Le prime impressioni sono importanti, no?
Ebbene, tanto quanto per un’azienda sul mercato, lo stesso vale per un film al cinema. Oggi vorremmo sfruttare questo parallelo per lasciarvi alcuni spunti utili su come fare una prima buona impressione ed ottenere l'attenzione del nostro interlocutore.
Sin dalla sequenza dei titoli di testa, il film ha un'occasione per fare una buona prima impressione su di noi, gli spettatori.
Inoltre, una sequenza titoli ben congegnata introduce il pubblico al tono ed al tema del film con forte influenza sulla predisposizione positiva o negativa dello spettatore nella visione del resto del film: una grossa responsabilità direi.
Proviamo allora a fare un parallelo tra la comunicazione cinematografica e quella aziendale?
Seguitemi!
"Dawn of the Dead", (2004)
Ogni volta che qualche cineasta si cimenta con il remake di un grande classico, a maggior ragione di un classico del genere zombie, corre il rischio di far infuriare gli adepti del genere in questione tanto quanto un’azienda che si cimenta in un campo che è di predominio riconosciuto di qualche altro brand.
Il regista Zack Snyder non scopiazza il suo predecessore George Romero, ma lo omaggia rendendo onore al capostipite ritracciandone una degna rivisitazione moderna, identificando sin dai titoli iniziali un chiaro riferimento al cedimento delle istituzioni politico-militari di fronte alla forza della Natura incontrollata (vista al microscopio delle cellule impazzite del virus “zombificante”) e della moltitudine popolare inferocita.
Parafrasando Picasso possiamo dire che il mediocre copia, il genio reinventa. Per potersi inserire in un mercato che apparentemente sembra già occupato, non si possono stravolgere sempre le regole sperando di avere un'idea geniale e azzerante: spesso è più creativo colui che sa ristrutturare una forma architettonica piuttosto che colui che rade tutto al suolo per poi ricostruire da capo. Rifacendoci all’archetypal marketing, l’archetipo che dobbiamo risvegliare nel nostro potenziale target di clienti è quello dell’artefice, del creatore. Come ha fatto Zack Snyder.
"Lord of War", (2005)
La sequenza iniziale di Lord of War mette in campo tutte le cartucce in un colpo solo (permettetemi il metaforico gioco di parole).

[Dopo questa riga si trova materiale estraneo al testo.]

theorem length_wholeDigits (m p : Nat) : (wholeDigits m p).length = (paddedDigits m p).length - p := by
  simp [wholeDigits]

theorem one_le_length_wholeDigits (m p : Nat) : 1 ≤ (wholeDigits m p).length := by
  have := lt_length_paddedDigits (m := m) (p := p)
  rw [length_wholeDigits]
  omega

theorem head_wholeDigits {m p : Nat} (bounded : m < 10 ^ 20) (long : 2 ≤ (wholeDigits m p).length) :
    (wholeDigits m p).head? ≠ some 0 := by
  rw [length_wholeDigits] at long
  rw [wholeDigits, List.head?_take, if_neg (by omega)]
  exact head_paddedDigits bounded (by omega)

/-- The sign and integer digits of a present item. -/
def presentHead (i : Item) (st : Style) : List (BitVec 9) :=
  signGlyphs i.value.toInt (i.shifted st.places.val) st.plus ++
    (wholeDigits (i.shifted st.places.val) st.places.val).map digitGlyph

/-- Its fraction digits. -/
def presentFrac (i : Item) (st : Style) : List (BitVec 9) :=
  (fracDigits (i.shifted st.places.val) st.places.val).map digitGlyph

/-- The text of a present item with `k` fraction digits. -/
def presentText (i : Item) (st : Style) (k : Nat) : List (BitVec 9) := textWith (presentHead i st) (presentFrac i st) k

@[simp] theorem length_presentFrac (i : Item) (st : Style) : (presentFrac i st).length = st.places.val := by
  simp [presentFrac]

theorem presentText_eq (i : Item) (st : Style) (k : Nat) : presentText i st k =
    let m := i.shifted st.places.val
    signGlyphs i.value.toInt m st.plus ++ (wholeDigits m st.places.val).map digitGlyph ++
      if k = 0 then [] else 46 :: ((fracDigits m st.places.val).take k).map digitGlyph := by
  simp only [presentText, textWith, presentHead, presentFrac, List.map_take]

theorem presentText_all (i : Item) (st : Style) : presentText i st st.places.val =
    let m := i.shifted st.places.val
    signGlyphs i.value.toInt m st.plus ++ (wholeDigits m st.places.val).map digitGlyph ++
      if st.places.val = 0 then [] else 46 :: (fracDigits m st.places.val).map digitGlyph := by
  simp only [presentText_eq, List.take_of_length_le (length_fracDigits _ _).le]

/-- The fitting of a present item's text. -/
def presentFit (i : Item) (width : Nat) (st : Style) : Option (List (BitVec 9)) :=
  fitText width (presentHead i st) (if st.squeeze then (presentFrac i st).length else 0) (presentFrac i st)

theorem presentFit_eq (i : Item) (width : Nat) (st : Style) :
    let m := i.shifted st.places.val
    let ds := (paddedDigits m st.places.val).map digitGlyph
    let frac := ds.drop (ds.length - st.places.val)
    fitText width (signGlyphs i.value.toInt m st.plus ++ ds.take (ds.length - st.places.val))
      (if st.squeeze then frac.length else 0) frac = presentFit i width st := by
  simp only [presentFit, presentHead, presentFrac, wholeDigits, fracDigits, List.length_map, ← List.map_take,
    ← List.map_drop]

theorem formatPresent_of_fits {text : List (BitVec 9)} (fits : presentFit i width st = some text) :
    formatPresent i width st = ⟨text, false⟩ := by
  simp only [formatPresent, presentFit_eq, fits]

theorem formatPresent_of_long (long : presentFit i width st = none) :
    formatPresent i width st = ⟨List.replicate width 35, true⟩ := by
  simp only [formatPresent, presentFit_eq, long]

theorem formatPresent_plain (plain : st.squeeze = false) : formatPresent i width st =
    if (presentText i st st.places.val).length ≤ width then ⟨padded width (presentText i st st.places.val), false⟩
    else ⟨List.replicate width 35, true⟩ := by
  have fit : presentFit i width st =
      if (presentText i st st.places.val).length ≤ width then some (padded width (presentText i st st.places.val))
      else none := by
    rw [presentFit, plain, if_neg Bool.false_ne_true, fitText_zero, length_presentFrac]
    rfl
  by_cases fits : (presentText i st st.places.val).length ≤ width
  · rw [if_pos fits]
    exact formatPresent_of_fits (fit.trans (if_pos fits))
  · rw [if_neg fits]
    exact formatPresent_of_long (fit.trans (if_neg fits))

theorem formatPresent_longest (squeeze : st.squeeze = true) {k : Nat} (atMost : k ≤ st.places.val)
    (fits : (presentText i st k).length ≤ width)
    (longest : ∀ j ≤ st.places.val, k < j → width < (presentText i st j).length) :
    formatPresent i width st = ⟨padded width (presentText i st k), false⟩ := by
  refine formatPresent_of_fits ?_
  rw [presentFit, if_pos squeeze, length_presentFrac]
  exact fitText_longest (length_presentFrac i st) atMost fits longest

theorem formatPresent_tooLong (squeeze : st.squeeze = true)
    (long : ∀ k ≤ st.places.val, width < (presentText i st k).length) :
    formatPresent i width st = ⟨List.replicate width 35, true⟩ := by
  refine formatPresent_of_long ?_
  rw [presentFit, if_pos squeeze, length_presentFrac]
  exact fitText_none (length_presentFrac i st) long

theorem format_present (shown : ¬(i.value = 0 ∧ st.blankZero = true)) (absent : BitVec 9) :
    format (some i) width st absent = formatPresent i width st := if_neg shown

theorem shifted_bounded (i : Item) (st : Style) : i.shifted st.places.val < 10 ^ 20 :=
  (Item.shifted_le (by omega)).trans_lt (by decide)
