-- ==== Sys2Proof/Machine/SpongeCmds.lean ====
section
/-! DEFINITION. ABSORB and FINAL (42_sponge.md). -/

namespace Sys2Proof.Machine

/-- ABSORB's effect: AbsorbByte over the first k bytes of the captured word, DV <- 0 (42_sponge.md R145).
The engine may have run f, so its hidden registers are any value (log 6). -/
def absorbEffect (k : BitVec 3) (data : Word) (s : State) : State :=
  hiddenUsed { s with blk := { absorbBytes s.blk (inputBytes k.toNat data) with DV := false } }

/-- ABSORB (42_sponge.md R145). -/
def execAbsorb (k : BitVec 3) (s : State) : Out := command true (.absorb k) (absorbEffect k) s

/-- FINAL on the block, in the order of the rule's pseudocode: the working copy W takes S, is padded and
absorbed, and is squeezed into DG; S, B and n are never written (42_sponge.md R155, R157). -/
def finalBlock (b : Block) : Block :=
  let b1 := { b with W := b.S }
  let b2 := { b1 with W := absorbBlock b1.W (padBlock b1.B b1.n.toNat b1.P (rb b1.V)) }
  let Z := squeeze b2.W (outLen b2.V) (rb b2.V)
  { b2 with DG := digestReg Z, DV := true }

/-- FINAL's effect. The engine has run f, so RC_IDX is any value; W is the rule's (log 6). -/
def finalEffect (_data : Word) (s : State) : State :=
  { s with
    blk := { finalBlock s.blk with rcIdx := Config.freeBits 5 s.draws }
    draws := s.draws + 1 }

/-- FINAL (42_sponge.md R157). -/
def execFinal (s : State) : Out := command true .final finalEffect s

end Sys2Proof.Machine
end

Possiamo immaginare un’azienda che fa un "lavoro sporco", ma che ne sa mostrare l’aspetto puramente costruttivo: la sequenza in cui ci viene mostrato tutto il lavoro di catena di montaggio che c’è dietro alla creazione della singola cartuccia per armi da fuoco.
D’altra parte questa stessa azienda non si nasconde dietro l’ipocrita affermazione che "un lavoro è pur sempre un lavoro" anche se si tratta di un lavoro sporco, ma ci fa vedere anche quale è il rischio che si può correre nel caso ci sia un abuso nell’utilizzo del suo prodotto. Cosa può creare più consenso attorno ad un’azienda se non la pratica della trasparenza?
"Shaft", (1971)
Non nascondiamoci dietro un dito: un brand, un marchio, un’azienda deve essere cool. E per esserlo nessun archetipo ha maggior forza evocatrice rispetto a quello del ribelle, dell’anticonformista.. come Shaft.

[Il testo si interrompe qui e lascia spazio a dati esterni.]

/-- 20_memory.md section 1 (R61), 10_state.md section 2 (R32 to R35, R41 to R49, R51): a read while idle,
and while busy a read of a register that R51 lists as exact, delivers the register's value, which is the
word written out here. -/
def Obligations.ExactReadDeliversRegister : Prop :=
  ∀ (s : State) (a : Offset) (r : Reg), HostReads s a → regAt a = some r →
    (s.blk.busy = false ∨
      r ∈ [Reg.id, .params, .cmd, .status, .irqEn, .dataIn, .mode, .digestSize, .blockSize, .rate,
        .capacity, .errAddr, .errData]) →
    step s = .next { hostTaken s with received := regValue s.blk r :: s.received } ∧
    regValue s.blk r =
      (match r with
      | .id => 0x4B454343#32
      | .params => 0x004018#24 ++ BitVec.ofNat 8 Config.roundsPerCycle
      | .cmd => 0#32
      | .status =>
        0#20 ++ BitVec.ofBool s.blk.errCount ++ BitVec.ofBool s.blk.errSeq ++ BitVec.ofBool s.blk.errCmd ++
          BitVec.ofBool s.blk.errBusy ++ 0#4 ++ BitVec.ofBool s.blk.done ++ BitVec.ofBool s.blk.DV ++
          BitVec.ofBool s.blk.inited ++ BitVec.ofBool s.blk.busy
      | .irqEn => 0#30 ++ s.blk.irqEn
      | .dataIn => s.blk.dataIn
      | .count => 0#24 ++ s.blk.n
      | .mode => 0#27 ++ s.blk.P.bit ++ 0#2 ++ s.blk.V.code
      | .digestSize =>
        (match s.blk.V with | .sha3_224 => 28#32 | .sha3_256 => 32#32 | .sha3_384 => 48#32 | .sha3_512 => 64#32)
      | .blockSize =>
        (match s.blk.V with | .sha3_224 => 144#32 | .sha3_256 => 136#32 | .sha3_384 => 104#32 | .sha3_512 => 72#32)
      | .rate =>
        (match s.blk.V with
        | .sha3_224 => 1152#32 | .sha3_256 => 1088#32 | .sha3_384 => 832#32 | .sha3_512 => 576#32)
      | .capacity =>
        (match s.blk.V with
        | .sha3_224 => 448#32 | .sha3_256 => 512#32 | .sha3_384 => 768#32 | .sha3_512 => 1024#32)
      | .errAddr => 0#20 ++ s.blk.errAddr
      | .errData => s.blk.errData
      | .digest j =>
        s.blk.DG[4 * j.val + 3] ++ s.blk.DG[4 * j.val + 2] ++ s.blk.DG[4 * j.val + 1] ++ s.blk.DG[4 * j.val]
      | .state j =>
        s.blk.S[4 * j.val + 3] ++ s.blk.S[4 * j.val + 2] ++ s.blk.S[4 * j.val + 1] ++ s.blk.S[4 * j.val]
      | .buf j =>
        s.blk.B[4 * j.val + 3] ++ s.blk.B[4 * j.val + 2] ++ s.blk.B[4 * j.val + 1] ++ s.blk.B[4 * j.val])

/-- 20_memory.md section 1 (R67): reads have no side effects, and reading twice with no step between
delivers the same word but for the any32 reads, which are drawn afresh. That the two draws are freeBits at
the count and at the count plus one is the model's form of any32 (log 5). -/
def Obligations.ReadsHaveNoSideEffects : Prop :=
  ∀ (s : State) (a : Offset), HostReads s a →
    ∃ (t : State) (v : Word), step s = .next t ∧ t.blk = s.blk ∧ t.received = v :: s.received ∧
      (HostReads t a →
        ∃ (u : State) (w : Word), step t = .next u ∧ u.blk = s.blk ∧ u.received = w :: t.received ∧
          (readIsFree s.blk a = false → w = v) ∧
          (readIsFree s.blk a = true →
            v = Config.freeBits 32 s.draws ∧ w = Config.freeBits 32 (s.draws + 1)))

/-- 10_state.md section 2 (R51) and the model's form of a free value (log 5): while busy, what COUNT,
DIGEST, STATE and BUF deliver does not depend on the block, and every read draws afresh. -/
def Obligations.BusyReadsRevealNothing : Prop :=
  ∀ (s s' : State) (a : Offset) (r : Reg), regAt a = some r →
    (r = .count ∨ (∃ j, r = .digest j) ∨ (∃ j, r = .state j) ∨ ∃ j, r = .buf j) →
    HostReads s a → HostReads s' a → s.blk.busy = true → s'.blk.busy = true → s.draws = s'.draws →
    ∃ (t t' : State) (v : Word), step s = .next t ∧ step s' = .next t' ∧
      t.received = v :: s.received ∧ t'.received = v :: s'.received ∧
      t.draws = s.draws + 1 ∧ t.blk = s.blk

/-- R32, R33: ID and PARAMS read their constants in every state, and ignore writes. -/
def Obligations.IdAndParams : Prop :=
  1 ≤ Config.roundsPerCycle ∧ Config.roundsPerCycle ≤ 24 ∧
  ∀ (s : State) (a : Offset),
    (regAt a = some .id → HostReads s a →
      step s = .next { hostTaken s with received := 0x4B454343#32 :: s.received }) ∧
    (regAt a = some .params → HostReads s a →
      ∃ w : Word, step s = .next { hostTaken s with received := w :: s.received } ∧
        (w.extractLsb' 0 8).toNat = Config.roundsPerCycle ∧ w.extractLsb' 8 8 = 0x18#8 ∧
        w.extractLsb' 16 8 = 0x40#8 ∧ w.extractLsb' 24 8 = 0#8) ∧
    (regAt a = some .id ∨ regAt a = some .params → ∀ d, HostWrites s a d → step s = .next (hostTaken s))

/-- 10_state.md section 2 (R35): every bit of STATUS. -/
def Obligations.StatusLayout : Prop :=
  ∀ (b : Block) (i : Nat), (regValue b .status).getLsbD i =
    (if i = 0 then b.busy else if i = 1 then b.inited else if i = 2 then b.DV else if i = 3 then b.done
    else if i = 8 then b.errBusy else if i = 9 then b.errCmd else if i = 10 then b.errSeq
    else if i = 11 then b.errCount else false)

/-- 10_state.md section 2 (R31, R35 to R38), 60_exceptions.md section 3 (R213): a write to STATUS clears
exactly the W1C flags written as 1. -/
def Obligations.StatusWriteClearsOnes : Prop :=
  ∀ (s : State) (a : Offset) (d : Word), HostWrites s a d → regAt a = some .status →
    step s = .next { hostTaken s with blk :=
      { s.blk with
        done := s.blk.done && !d.getLsbD 3
        errBusy := s.blk.errBusy && !d.getLsbD 8
        errCmd := s.blk.errCmd && !d.getLsbD 9
        errSeq := s.blk.errSeq && !d.getLsbD 10
        errCount := s.blk.errCount && !d.getLsbD 11 } }

/-- R44: the metadata registers, from V, and read-only; and their invariants (43_facade.md section 2,
R173). -/
def Obligations.Metadata : Prop :=
  Block.reset.V = .sha3_224 ∧
  (∀ (s : State) (a : Offset) (d : Word) (r : Reg), r ∈ [Reg.digestSize, .blockSize, .rate, .capacity] →
    regAt a = some r → HostWrites s a d → step s = .next (hostTaken s)) ∧
  ∀ b : Block,
    ((regValue b .digestSize).toNat, (regValue b .blockSize).toNat, (regValue b .rate).toNat,
      (regValue b .capacity).toNat) =
      (match b.V with
      | .sha3_224 => (28, 144, 1152, 448)
      | .sha3_256 => (32, 136, 1088, 512)
      | .sha3_384 => (48, 104, 832, 768)
      | .sha3_512 => (64, 72, 576, 1024)) ∧
    (regValue b .blockSize).toNat * 8 = (regValue b .rate).toNat ∧
    (regValue b .rate).toNat + (regValue b .capacity).toNat = 1600 ∧
    (finalize b.S b.B b.n.toNat b.V b.P).length = (regValue b .digestSize).toNat ∧
    (hexDigest (finalize b.S b.B b.n.toNat b.V b.P)).length = 2 * (regValue b .digestSize).toNat

/-- R45: MODE's fields, read-only, and the only steps that change V and P (a power cycle is the model's:
log 9). -/
def Obligations.ModeAndItsWriters : Prop :=
  (∀ b : Block, (regValue b .mode).extractLsb' 0 2 = b.V.code ∧
    (regValue b .mode).extractLsb' 4 1 = b.P.bit ∧
    ∀ i, i ≠ 0 → i ≠ 1 → i ≠ 4 → (regValue b .mode).getLsbD i = false) ∧
  (∀ (s : State) (a : Offset) (d : Word), regAt a = some .mode → HostWrites s a d →
    step s = .next (hostTaken s)) ∧
  ∀ s t : State, step s = .next t → t.blk.V ≠ s.blk.V ∨ t.blk.P ≠ s.blk.P →
    ResetsBlock s ∨ ∃ v p, Completes s (.init v p) ∧ t.blk.V = v ∧ t.blk.P = p

/-- R41: IRQ_EN. -/
def Obligations.IrqEnRegister : Prop :=
  ∀ (s : State) (a : Offset), regAt a = some .irqEn →
    (HostReads s a → step s = .next { hostTaken s with received := s.blk.irqEn.setWidth 32 :: s.received }) ∧
    ∀ d : Word, HostWrites s a d →
      step s = .next { hostTaken s with blk := { s.blk with irqEn := d.extractLsb' 0 2 } }

/-- R42: DATA_IN, and the bytes the next ABSORB takes from it. -/
def Obligations.DataInRegister : Prop :=
  (∀ (s : State) (a : Offset), regAt a = some .dataIn →
    (HostReads s a → step s = .next { hostTaken s with received := s.blk.dataIn :: s.received }) ∧
    ∀ d : Word, HostWrites s a d → step s = .next { hostTaken s with blk := { s.blk with dataIn := d } }) ∧
  (∀ (s : State) (k : BitVec 3), s.actor = .host → s.blk.busy = false → s.blk.inited = true →
    k.toNat ≤ 4 → ∃ t, exec (.absorb k) s = .next t ∧
      t.blk.pend = some ⟨0x02#8, k.setWidth 8, s.blk.dataIn⟩) ∧
  ∀ (k : Nat) (d : Word), inputBytes k d = (List.range k).map fun j => d.extractLsb' (8 * j) 8

/-- R43: COUNT. -/
def Obligations.CountRegister : Prop :=
  ∀ (s : State) (a : Offset), regAt a = some .count →
    (HostReads s a → s.blk.busy = false →
      step s = .next { hostTaken s with received := s.blk.n.setWidth 32 :: s.received }) ∧
    ∀ d : Word, HostWrites s a d →
      (s.blk.busy = true → step s = .next { hostTaken s with blk := raiseErr .busy 0x018#12 d s.blk }) ∧
      (s.blk.busy = false → rb s.blk.V ≤ d.toNat →
        step s = .next { hostTaken s with blk := raiseErr .count 0x018#12 d s.blk }) ∧
      (s.blk.busy = false → d.toNat < rb s.blk.V →
        ∃ n : BitVec 8, n.toNat = d.toNat ∧
          step s = .next { hostTaken s with blk := { s.blk with n := n, DV := false } })

/-- R47: DIGEST[j], and where each digest byte sits. -/
def Obligations.DigestWindow : Prop :=
  (∀ (s : State) (a : Offset) (j : Fin 16), regAt a = some (.digest j) → HostReads s a →
    s.blk.busy = false → step s = .next { hostTaken s with received := le32 s.blk.DG (4 * j.val) :: s.received }) ∧
  ∀ (b : Block) (i : Fin 64),
    (regValue b (.digest ⟨i.val / 4, by omega⟩)).extractLsb' (8 * (i.val % 4)) 8 = b.DG[i]

/-- R48: STATE[j]: reads, the two halves of a lane, writes, and the rejection while busy. -/
def Obligations.StateWindow : Prop :=
  (∀ (s : State) (a : Offset) (j : Fin 50), regAt a = some (.state j) →
    (HostReads s a → s.blk.busy = false →
      step s = .next { hostTaken s with received := le32 s.blk.S (4 * j.val) :: s.received }) ∧
    ∀ d : Word, HostWrites s a d →
      (s.blk.busy = true → step s = .next { hostTaken s with blk := raiseErr .busy (Reg.state j).offset d s.blk }) ∧
      (s.blk.busy = false → ∃ S' : Bytes 200,
        step s = .next { hostTaken s with blk := { s.blk with S := S', DV := false } } ∧
        ∀ i : Fin 200, S'[i] =
          if 4 * j.val ≤ i.val ∧ i.val < 4 * j.val + 4 then d.extractLsb' (8 * (i.val - 4 * j.val)) 8
          else s.blk.S[i])) ∧
  ∀ (b : Block) (x y : Fin 5),
    regValue b (.state ⟨2 * (x.val + 5 * y.val), by omega⟩) =
      (lane (lanesOf b.S) x.val y.val).extractLsb' 0 32 ∧
    regValue b (.state ⟨2 * (x.val + 5 * y.val) + 1, by omega⟩) =
      (lane (lanesOf b.S) x.val y.val).extractLsb' 32 32

/-- R49: BUF[j]: reads, writes, the rejection while busy, and the words beyond the block size, which no
hash result reads, whatever is absorbed after. -/
def Obligations.BufWindow : Prop :=
  (∀ (s : State) (a : Offset) (j : Fin 36), regAt a = some (.buf j) →
    (HostReads s a → s.blk.busy = false →
      step s = .next { hostTaken s with received := le32 s.blk.B (4 * j.val) :: s.received }) ∧
    ∀ d : Word, HostWrites s a d →
      (s.blk.busy = true → step s = .next { hostTaken s with blk := raiseErr .busy (Reg.buf j).offset d s.blk }) ∧
      (s.blk.busy = false → ∃ B' : Bytes 144,
        step s = .next { hostTaken s with blk := { s.blk with B := B', DV := false } } ∧
        ∀ i : Fin 144, B'[i] =
          if 4 * j.val ≤ i.val ∧ i.val < 4 * j.val + 4 then d.extractLsb' (8 * (i.val - 4 * j.val)) 8
          else s.blk.B[i])) ∧
  ∀ (b : Block) (j : Fin 36) (d : Word) (more : List Byte), b.n.toNat < rb b.V → rb b.V / 4 ≤ j.val →
    let x := absorbBytes { b with B := setLe32 b.B (4 * j.val) d } more
    let y := absorbBytes b more
    finalize x.S x.B x.n.toNat x.V x.P = finalize y.S y.B y.n.toNat y.V y.P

Shaft ci viene presentato attraverso il panorama nel quale si muove, una colonna sonora che lo connota prima di vederlo, il suo abbigliamento, il suo primo piano, la sua camminata spavalda ed il suo atteggiamento sbruffone… e solo alla fine il suo lavoro, la sua professione per l’esattezza. Si tratta di un detective della polizia, anticonformista, cool ma sensibile ed umano.
Se sarete in grado di riassumere tutto quello che rappresenta Shaft nel vostro marchio, non ci saranno controstrategie alla vostra altezza. Ma vi sembra una cosa facile essere come Shaft?!?